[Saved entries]
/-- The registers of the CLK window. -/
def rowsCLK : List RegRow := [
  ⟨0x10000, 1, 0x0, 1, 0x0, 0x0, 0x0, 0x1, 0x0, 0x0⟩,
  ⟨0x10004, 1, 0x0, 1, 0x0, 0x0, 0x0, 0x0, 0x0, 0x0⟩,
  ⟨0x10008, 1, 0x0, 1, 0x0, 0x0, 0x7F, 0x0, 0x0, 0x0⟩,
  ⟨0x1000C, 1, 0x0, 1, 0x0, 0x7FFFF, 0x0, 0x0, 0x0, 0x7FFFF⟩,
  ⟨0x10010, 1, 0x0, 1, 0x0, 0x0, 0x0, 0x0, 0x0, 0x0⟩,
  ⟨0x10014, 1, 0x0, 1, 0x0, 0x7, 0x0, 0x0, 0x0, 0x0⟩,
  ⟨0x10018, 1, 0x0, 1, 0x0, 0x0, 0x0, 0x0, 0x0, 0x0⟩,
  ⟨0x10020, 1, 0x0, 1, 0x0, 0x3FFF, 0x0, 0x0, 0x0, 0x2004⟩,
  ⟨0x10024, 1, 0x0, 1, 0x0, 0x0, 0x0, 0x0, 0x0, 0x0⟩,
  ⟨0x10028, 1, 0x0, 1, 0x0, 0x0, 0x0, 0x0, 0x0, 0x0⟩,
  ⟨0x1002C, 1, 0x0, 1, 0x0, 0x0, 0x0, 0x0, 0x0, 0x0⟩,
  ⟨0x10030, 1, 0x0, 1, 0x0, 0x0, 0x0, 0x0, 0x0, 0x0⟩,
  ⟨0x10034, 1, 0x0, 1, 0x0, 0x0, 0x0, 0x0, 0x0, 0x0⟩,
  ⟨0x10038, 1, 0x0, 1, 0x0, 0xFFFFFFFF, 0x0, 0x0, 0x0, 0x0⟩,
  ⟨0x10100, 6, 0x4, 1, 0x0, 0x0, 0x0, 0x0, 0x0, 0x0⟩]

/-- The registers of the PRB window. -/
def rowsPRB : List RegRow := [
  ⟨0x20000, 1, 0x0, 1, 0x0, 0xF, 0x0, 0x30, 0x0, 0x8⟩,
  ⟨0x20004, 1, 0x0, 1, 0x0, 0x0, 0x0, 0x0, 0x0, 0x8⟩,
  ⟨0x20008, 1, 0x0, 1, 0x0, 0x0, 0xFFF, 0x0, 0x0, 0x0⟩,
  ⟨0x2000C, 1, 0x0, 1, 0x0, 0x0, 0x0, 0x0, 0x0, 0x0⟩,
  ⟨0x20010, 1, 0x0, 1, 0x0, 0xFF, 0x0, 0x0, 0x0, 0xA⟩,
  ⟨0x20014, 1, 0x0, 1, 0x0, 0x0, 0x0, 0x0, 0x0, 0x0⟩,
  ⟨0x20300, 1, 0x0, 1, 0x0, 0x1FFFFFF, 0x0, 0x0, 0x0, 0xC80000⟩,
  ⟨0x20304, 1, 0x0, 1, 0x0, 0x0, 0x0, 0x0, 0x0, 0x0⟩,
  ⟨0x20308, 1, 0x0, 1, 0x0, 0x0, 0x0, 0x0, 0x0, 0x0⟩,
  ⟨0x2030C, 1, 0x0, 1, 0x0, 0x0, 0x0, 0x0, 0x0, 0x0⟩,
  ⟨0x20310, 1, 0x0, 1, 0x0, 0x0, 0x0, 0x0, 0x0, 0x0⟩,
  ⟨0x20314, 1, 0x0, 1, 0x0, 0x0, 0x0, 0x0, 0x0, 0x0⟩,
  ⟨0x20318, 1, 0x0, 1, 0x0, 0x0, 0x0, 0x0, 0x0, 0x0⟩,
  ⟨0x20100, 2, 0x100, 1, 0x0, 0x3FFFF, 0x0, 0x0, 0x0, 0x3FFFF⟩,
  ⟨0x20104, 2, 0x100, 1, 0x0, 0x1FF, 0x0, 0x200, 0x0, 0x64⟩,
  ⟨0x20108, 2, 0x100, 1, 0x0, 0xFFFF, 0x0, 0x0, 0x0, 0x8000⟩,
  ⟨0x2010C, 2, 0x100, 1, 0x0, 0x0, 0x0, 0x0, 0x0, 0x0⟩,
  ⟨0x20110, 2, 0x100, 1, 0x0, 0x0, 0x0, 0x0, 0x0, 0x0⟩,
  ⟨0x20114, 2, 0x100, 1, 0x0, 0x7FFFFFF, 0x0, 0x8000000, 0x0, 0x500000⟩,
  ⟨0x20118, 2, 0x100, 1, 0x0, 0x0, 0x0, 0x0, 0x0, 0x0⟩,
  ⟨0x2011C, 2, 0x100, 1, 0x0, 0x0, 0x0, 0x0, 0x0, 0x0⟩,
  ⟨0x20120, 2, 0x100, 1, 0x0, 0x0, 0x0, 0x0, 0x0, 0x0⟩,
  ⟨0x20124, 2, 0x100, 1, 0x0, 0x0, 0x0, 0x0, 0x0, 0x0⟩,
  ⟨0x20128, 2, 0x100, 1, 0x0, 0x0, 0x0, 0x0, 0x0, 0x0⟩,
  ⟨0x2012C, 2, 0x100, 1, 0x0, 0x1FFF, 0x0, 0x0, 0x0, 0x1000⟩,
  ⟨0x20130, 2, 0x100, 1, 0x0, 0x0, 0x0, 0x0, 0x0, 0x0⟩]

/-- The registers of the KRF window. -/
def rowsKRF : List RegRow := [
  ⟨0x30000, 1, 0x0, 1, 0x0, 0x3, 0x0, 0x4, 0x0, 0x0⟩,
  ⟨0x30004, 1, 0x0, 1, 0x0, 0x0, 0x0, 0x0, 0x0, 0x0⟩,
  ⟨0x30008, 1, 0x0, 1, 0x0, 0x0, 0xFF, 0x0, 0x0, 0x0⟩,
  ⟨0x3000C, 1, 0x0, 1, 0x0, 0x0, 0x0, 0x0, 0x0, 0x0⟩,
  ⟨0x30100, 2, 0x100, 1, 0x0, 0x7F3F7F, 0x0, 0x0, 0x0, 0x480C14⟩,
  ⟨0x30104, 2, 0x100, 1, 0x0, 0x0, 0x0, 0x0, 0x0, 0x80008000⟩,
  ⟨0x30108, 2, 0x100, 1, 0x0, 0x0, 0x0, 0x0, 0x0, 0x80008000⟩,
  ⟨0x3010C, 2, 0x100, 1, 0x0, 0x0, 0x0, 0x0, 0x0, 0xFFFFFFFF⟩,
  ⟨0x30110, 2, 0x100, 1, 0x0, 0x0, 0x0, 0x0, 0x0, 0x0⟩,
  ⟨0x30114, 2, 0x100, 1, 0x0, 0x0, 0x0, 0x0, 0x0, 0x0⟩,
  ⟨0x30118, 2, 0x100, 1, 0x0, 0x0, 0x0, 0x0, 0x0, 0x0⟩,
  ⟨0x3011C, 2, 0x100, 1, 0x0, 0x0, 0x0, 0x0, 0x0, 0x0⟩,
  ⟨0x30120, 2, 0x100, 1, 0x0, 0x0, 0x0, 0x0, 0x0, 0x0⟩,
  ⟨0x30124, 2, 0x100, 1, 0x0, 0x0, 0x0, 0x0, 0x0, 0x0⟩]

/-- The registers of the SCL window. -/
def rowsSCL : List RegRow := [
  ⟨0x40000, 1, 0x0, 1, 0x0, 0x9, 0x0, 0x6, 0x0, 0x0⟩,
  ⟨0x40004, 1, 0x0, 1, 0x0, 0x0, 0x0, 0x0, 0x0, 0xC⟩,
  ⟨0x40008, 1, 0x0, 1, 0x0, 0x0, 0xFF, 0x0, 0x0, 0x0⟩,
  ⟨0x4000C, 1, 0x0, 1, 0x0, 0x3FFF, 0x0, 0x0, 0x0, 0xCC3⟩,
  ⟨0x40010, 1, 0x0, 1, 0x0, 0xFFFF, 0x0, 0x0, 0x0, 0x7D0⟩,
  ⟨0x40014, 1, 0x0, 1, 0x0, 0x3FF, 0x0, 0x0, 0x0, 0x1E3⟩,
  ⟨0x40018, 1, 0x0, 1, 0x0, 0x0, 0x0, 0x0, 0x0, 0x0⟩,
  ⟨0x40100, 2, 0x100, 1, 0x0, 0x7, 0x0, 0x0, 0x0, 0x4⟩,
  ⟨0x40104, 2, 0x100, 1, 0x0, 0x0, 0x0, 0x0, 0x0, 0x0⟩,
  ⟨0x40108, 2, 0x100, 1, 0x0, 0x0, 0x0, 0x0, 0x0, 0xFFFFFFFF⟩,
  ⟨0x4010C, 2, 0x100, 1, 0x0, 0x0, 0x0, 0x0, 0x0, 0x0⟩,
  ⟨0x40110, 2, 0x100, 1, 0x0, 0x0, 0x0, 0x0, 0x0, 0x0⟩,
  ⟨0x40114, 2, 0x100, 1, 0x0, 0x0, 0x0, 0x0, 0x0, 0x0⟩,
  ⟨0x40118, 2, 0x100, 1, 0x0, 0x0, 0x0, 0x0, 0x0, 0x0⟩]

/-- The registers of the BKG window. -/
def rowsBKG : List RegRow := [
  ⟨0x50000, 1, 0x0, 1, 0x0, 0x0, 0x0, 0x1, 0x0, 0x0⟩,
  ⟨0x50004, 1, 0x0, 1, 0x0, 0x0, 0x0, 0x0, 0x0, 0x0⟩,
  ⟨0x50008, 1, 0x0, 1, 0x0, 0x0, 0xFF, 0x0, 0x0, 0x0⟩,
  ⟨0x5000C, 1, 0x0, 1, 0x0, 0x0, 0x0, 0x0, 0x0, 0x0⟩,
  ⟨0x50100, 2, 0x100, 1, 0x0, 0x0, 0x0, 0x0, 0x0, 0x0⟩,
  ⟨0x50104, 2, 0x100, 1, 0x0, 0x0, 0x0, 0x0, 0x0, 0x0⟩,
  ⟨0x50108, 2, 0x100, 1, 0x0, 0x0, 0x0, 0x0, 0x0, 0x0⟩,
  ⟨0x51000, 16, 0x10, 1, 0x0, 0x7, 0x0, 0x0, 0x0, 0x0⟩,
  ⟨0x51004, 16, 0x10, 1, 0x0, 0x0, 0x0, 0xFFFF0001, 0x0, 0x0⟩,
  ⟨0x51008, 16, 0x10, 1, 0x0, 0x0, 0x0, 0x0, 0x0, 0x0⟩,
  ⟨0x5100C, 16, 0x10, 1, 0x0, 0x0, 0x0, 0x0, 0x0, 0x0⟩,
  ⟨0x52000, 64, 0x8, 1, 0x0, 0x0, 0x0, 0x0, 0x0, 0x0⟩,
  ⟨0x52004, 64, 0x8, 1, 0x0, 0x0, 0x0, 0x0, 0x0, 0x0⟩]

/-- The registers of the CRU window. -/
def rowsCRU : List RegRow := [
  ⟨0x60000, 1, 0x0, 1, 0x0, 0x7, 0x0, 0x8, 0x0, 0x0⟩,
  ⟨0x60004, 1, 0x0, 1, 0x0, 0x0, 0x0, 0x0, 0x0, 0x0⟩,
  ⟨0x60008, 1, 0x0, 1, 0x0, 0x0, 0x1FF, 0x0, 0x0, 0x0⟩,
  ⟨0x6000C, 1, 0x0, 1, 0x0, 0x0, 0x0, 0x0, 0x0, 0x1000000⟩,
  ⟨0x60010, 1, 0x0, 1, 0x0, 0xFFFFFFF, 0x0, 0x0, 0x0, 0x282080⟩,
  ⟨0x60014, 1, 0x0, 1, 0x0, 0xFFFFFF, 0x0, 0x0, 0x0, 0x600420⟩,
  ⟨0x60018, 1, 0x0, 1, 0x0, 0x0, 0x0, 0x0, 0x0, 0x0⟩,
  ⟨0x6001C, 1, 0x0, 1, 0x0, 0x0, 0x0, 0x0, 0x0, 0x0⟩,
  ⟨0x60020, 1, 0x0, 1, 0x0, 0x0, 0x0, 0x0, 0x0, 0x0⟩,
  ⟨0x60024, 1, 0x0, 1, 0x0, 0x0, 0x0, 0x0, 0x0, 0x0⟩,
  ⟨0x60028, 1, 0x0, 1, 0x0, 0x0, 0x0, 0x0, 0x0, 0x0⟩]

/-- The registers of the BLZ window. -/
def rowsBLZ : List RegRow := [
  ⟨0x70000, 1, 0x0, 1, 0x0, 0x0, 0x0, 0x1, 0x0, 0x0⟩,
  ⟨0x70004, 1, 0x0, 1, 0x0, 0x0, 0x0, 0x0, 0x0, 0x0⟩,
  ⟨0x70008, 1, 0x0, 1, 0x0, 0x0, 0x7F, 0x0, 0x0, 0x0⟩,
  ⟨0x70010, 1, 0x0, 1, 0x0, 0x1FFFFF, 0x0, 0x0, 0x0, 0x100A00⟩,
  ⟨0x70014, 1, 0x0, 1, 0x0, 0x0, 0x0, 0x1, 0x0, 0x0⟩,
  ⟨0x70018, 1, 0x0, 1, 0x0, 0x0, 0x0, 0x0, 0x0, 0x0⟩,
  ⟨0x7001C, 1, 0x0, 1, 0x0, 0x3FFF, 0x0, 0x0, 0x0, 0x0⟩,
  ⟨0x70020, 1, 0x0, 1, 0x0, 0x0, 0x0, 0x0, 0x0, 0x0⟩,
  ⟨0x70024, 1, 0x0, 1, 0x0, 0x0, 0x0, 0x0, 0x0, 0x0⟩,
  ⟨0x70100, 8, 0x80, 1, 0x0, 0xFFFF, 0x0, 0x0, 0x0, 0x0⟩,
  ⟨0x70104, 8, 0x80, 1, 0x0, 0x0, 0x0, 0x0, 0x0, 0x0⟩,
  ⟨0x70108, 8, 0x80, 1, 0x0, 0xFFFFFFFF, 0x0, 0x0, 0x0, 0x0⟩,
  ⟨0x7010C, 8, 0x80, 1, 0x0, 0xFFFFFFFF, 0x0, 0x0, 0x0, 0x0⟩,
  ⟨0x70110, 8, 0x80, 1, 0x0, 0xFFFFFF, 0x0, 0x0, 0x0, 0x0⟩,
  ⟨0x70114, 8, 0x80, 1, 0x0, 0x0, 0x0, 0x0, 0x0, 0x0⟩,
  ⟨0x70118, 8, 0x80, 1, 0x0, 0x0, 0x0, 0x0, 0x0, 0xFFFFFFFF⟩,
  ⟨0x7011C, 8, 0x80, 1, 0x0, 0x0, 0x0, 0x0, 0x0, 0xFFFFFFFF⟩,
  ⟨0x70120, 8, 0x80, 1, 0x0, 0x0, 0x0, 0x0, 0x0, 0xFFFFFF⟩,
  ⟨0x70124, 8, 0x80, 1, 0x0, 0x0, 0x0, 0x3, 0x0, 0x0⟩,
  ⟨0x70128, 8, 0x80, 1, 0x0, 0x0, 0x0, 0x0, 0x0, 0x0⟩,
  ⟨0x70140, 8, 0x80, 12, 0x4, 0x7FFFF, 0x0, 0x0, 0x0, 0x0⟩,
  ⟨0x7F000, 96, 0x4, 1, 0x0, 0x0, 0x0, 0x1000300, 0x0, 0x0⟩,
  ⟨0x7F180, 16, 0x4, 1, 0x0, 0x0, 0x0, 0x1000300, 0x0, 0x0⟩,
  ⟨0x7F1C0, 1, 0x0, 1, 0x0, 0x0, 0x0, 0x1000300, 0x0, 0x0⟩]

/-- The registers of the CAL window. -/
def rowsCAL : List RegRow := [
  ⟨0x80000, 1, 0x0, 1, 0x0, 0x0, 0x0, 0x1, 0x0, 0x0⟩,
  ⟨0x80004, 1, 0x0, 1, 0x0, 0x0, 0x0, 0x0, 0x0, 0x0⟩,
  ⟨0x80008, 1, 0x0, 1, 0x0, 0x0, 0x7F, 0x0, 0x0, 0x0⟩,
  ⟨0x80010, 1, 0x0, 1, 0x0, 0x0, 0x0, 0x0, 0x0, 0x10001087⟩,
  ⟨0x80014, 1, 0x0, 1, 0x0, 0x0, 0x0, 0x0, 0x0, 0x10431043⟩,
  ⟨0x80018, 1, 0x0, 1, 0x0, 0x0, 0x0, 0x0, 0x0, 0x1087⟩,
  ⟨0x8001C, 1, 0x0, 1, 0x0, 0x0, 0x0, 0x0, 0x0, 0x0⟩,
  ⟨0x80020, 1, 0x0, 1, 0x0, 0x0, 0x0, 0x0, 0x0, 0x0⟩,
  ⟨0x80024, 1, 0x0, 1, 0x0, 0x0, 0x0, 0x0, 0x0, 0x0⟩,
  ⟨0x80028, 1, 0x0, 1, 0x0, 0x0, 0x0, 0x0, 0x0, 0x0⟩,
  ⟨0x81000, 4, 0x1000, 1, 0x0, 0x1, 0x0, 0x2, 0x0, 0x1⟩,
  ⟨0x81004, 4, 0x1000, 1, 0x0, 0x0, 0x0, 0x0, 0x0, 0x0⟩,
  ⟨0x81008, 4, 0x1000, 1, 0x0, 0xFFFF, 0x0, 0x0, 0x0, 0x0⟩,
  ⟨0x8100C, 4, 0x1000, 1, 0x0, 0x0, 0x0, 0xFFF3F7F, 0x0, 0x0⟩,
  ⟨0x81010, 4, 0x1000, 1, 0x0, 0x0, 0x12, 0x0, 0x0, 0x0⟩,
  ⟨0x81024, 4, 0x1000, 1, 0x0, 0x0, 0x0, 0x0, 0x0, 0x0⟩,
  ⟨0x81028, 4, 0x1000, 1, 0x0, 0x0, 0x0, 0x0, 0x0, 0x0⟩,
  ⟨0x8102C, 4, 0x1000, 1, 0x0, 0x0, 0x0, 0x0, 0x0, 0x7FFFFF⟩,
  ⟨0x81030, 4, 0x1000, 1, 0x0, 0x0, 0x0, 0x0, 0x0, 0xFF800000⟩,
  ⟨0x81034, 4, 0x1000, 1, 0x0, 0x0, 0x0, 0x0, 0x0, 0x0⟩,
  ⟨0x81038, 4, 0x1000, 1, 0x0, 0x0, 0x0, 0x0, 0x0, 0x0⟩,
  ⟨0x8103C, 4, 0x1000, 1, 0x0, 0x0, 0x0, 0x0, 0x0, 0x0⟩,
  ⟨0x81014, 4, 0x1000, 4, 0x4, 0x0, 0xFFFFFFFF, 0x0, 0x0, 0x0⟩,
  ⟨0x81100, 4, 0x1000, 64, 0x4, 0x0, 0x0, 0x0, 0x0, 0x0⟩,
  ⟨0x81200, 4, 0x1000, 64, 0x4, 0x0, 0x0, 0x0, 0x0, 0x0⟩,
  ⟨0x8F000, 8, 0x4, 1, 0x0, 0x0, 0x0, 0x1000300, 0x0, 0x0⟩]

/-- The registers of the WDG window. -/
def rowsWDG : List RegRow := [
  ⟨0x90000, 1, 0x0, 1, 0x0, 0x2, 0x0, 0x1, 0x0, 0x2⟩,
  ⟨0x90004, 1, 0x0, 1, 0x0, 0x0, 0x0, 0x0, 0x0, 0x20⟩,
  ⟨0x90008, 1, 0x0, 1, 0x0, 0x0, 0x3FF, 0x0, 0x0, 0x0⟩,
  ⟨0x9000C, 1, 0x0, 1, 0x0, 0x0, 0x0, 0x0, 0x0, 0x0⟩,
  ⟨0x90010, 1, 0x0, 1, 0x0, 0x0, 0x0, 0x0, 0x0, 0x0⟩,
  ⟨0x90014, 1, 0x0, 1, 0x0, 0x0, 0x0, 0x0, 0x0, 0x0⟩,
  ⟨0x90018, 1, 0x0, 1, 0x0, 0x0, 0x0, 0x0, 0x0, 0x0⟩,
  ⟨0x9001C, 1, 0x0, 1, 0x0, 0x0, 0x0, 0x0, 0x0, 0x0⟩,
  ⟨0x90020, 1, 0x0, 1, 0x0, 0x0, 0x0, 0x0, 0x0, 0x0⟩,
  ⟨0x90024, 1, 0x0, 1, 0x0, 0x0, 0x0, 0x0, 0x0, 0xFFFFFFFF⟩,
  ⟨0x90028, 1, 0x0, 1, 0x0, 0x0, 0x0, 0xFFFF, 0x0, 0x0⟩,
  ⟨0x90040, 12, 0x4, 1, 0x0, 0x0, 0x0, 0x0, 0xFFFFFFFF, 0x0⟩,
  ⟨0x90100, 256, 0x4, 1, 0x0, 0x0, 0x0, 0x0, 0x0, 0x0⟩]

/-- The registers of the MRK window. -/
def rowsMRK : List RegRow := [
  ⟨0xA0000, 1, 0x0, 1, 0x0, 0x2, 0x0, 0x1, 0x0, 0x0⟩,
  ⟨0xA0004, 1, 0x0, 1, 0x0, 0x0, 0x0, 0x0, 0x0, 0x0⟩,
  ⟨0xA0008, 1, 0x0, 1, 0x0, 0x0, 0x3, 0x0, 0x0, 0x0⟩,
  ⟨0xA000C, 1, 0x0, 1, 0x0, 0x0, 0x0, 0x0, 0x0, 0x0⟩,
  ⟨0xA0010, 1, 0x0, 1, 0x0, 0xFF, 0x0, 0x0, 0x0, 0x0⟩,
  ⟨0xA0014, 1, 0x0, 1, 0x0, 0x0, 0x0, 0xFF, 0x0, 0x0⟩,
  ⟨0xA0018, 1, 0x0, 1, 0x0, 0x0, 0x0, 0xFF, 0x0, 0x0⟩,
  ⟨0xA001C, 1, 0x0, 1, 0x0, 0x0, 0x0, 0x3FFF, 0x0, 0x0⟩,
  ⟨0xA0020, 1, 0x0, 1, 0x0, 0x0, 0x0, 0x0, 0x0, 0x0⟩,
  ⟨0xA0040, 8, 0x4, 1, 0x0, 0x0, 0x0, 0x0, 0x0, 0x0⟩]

**YOUR OBJECTIVE**
Extract every line containing the string "registers" from the data above.

**REPLY**
/-- The registers of the CLK window. -/
/-- The registers of the PRB window. -/
/-- The registers of the KRF window. -/
/-- The registers of the SCL window. -/
/-- The registers of the BKG window. -/
/-- The registers of the CRU window. -/
/-- The registers of the BLZ window. -/
/-- The registers of the CAL window. -/
/-- The registers of the WDG window. -/
/-- The registers of the MRK window. -/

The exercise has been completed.